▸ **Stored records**
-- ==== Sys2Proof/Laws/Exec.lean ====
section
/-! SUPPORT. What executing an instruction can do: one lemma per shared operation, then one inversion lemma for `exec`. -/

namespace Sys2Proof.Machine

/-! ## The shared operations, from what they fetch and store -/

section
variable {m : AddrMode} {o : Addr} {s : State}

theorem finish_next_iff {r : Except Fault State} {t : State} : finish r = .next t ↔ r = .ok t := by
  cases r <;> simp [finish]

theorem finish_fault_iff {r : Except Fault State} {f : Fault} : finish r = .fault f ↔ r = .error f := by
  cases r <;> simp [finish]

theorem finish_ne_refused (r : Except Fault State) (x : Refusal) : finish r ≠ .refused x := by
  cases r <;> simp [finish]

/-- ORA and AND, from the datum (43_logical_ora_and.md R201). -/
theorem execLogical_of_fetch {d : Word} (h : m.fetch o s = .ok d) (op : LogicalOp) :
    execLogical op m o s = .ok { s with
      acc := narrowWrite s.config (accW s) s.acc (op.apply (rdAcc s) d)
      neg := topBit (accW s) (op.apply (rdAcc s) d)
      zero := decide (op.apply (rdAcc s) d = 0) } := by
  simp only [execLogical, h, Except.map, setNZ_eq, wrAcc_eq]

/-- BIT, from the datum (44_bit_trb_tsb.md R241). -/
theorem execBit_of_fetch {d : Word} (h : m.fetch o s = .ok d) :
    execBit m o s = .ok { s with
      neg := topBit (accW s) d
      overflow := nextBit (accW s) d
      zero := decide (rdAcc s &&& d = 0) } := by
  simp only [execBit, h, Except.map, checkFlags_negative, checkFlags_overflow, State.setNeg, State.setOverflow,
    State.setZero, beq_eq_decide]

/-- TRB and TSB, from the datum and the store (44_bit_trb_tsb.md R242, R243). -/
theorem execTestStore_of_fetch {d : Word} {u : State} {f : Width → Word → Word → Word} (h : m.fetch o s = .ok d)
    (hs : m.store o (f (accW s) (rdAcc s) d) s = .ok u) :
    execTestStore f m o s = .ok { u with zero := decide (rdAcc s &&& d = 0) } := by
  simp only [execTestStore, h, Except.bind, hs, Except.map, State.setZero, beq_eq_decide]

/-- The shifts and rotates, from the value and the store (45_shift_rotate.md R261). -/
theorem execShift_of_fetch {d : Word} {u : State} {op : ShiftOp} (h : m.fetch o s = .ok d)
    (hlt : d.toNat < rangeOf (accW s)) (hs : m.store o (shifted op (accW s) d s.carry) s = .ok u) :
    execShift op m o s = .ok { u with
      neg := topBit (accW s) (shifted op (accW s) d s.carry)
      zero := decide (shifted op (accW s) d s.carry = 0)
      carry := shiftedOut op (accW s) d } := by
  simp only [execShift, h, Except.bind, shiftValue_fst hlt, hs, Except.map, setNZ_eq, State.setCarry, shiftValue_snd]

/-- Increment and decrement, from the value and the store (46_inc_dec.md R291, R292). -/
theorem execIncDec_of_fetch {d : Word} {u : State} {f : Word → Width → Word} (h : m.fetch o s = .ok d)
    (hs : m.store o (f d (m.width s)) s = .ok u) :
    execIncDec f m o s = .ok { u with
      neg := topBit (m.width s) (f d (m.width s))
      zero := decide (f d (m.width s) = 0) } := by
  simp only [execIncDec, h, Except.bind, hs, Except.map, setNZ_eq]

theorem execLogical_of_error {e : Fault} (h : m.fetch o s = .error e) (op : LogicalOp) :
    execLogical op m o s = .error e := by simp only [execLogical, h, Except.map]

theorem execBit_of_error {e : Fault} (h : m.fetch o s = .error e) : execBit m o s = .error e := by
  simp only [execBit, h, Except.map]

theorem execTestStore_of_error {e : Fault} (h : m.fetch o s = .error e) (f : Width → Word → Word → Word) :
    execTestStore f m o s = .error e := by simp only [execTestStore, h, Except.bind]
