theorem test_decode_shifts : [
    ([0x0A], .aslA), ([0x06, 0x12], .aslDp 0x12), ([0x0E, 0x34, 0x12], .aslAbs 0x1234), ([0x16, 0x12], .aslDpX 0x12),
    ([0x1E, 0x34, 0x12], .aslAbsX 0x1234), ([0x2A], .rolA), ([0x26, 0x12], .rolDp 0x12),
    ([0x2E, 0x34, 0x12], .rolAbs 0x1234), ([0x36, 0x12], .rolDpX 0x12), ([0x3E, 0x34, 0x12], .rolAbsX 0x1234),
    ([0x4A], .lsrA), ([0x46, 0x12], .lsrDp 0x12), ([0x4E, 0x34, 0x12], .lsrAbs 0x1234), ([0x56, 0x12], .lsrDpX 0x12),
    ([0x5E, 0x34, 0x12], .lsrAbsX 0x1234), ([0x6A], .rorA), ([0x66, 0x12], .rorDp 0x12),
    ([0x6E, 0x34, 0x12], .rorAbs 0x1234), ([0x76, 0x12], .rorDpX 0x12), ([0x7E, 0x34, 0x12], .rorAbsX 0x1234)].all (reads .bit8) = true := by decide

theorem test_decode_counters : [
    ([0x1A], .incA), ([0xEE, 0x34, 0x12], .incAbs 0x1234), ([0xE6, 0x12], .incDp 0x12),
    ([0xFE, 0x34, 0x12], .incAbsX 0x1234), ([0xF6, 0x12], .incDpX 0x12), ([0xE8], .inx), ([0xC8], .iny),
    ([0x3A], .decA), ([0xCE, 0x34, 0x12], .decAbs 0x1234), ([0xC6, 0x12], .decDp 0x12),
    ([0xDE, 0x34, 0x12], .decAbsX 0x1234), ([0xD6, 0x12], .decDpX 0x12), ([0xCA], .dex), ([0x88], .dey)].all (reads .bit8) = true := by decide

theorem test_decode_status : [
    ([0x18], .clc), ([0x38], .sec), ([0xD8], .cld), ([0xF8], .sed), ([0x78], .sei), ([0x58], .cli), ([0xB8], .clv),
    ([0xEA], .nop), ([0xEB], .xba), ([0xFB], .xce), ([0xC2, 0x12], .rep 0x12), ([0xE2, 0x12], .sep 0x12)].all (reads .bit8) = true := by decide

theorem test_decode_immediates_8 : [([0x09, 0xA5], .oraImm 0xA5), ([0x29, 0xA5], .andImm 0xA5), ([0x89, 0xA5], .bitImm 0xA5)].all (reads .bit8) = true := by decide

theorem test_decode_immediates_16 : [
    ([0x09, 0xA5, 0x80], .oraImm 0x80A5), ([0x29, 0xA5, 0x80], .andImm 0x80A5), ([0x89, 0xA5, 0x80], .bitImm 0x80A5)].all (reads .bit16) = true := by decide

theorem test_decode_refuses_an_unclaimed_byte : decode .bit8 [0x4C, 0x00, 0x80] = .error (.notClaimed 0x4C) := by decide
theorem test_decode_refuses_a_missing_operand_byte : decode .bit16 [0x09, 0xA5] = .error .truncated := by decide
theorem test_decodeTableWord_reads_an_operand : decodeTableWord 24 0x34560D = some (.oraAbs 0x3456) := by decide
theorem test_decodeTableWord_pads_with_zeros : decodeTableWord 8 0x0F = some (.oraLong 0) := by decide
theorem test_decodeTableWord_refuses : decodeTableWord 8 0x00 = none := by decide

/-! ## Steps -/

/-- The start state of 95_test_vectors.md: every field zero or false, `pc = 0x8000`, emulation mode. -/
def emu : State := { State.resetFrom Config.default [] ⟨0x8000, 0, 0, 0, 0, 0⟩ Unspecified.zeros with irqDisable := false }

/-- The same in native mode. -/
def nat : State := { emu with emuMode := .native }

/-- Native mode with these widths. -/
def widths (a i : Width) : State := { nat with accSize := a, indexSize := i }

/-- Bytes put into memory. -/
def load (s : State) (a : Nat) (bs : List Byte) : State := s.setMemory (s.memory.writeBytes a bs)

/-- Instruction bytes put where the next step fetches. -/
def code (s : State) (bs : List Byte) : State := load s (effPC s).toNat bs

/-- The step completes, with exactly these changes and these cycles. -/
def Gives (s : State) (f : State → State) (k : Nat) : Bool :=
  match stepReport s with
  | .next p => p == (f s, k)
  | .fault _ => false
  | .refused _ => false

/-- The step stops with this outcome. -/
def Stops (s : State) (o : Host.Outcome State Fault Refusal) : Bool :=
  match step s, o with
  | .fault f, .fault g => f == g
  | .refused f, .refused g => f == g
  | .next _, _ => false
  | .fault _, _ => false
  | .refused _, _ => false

▸ **About this exercise**
In the entries above, some lines hold the string "load". Copy each of them.

▸ **Answer for this exercise**
def load (s : State) (a : Nat) (bs : List Byte) : State := s.setMemory (s.memory.writeBytes a bs)
def code (s : State) (bs : List Byte) : State := load s (effPC s).toNat bs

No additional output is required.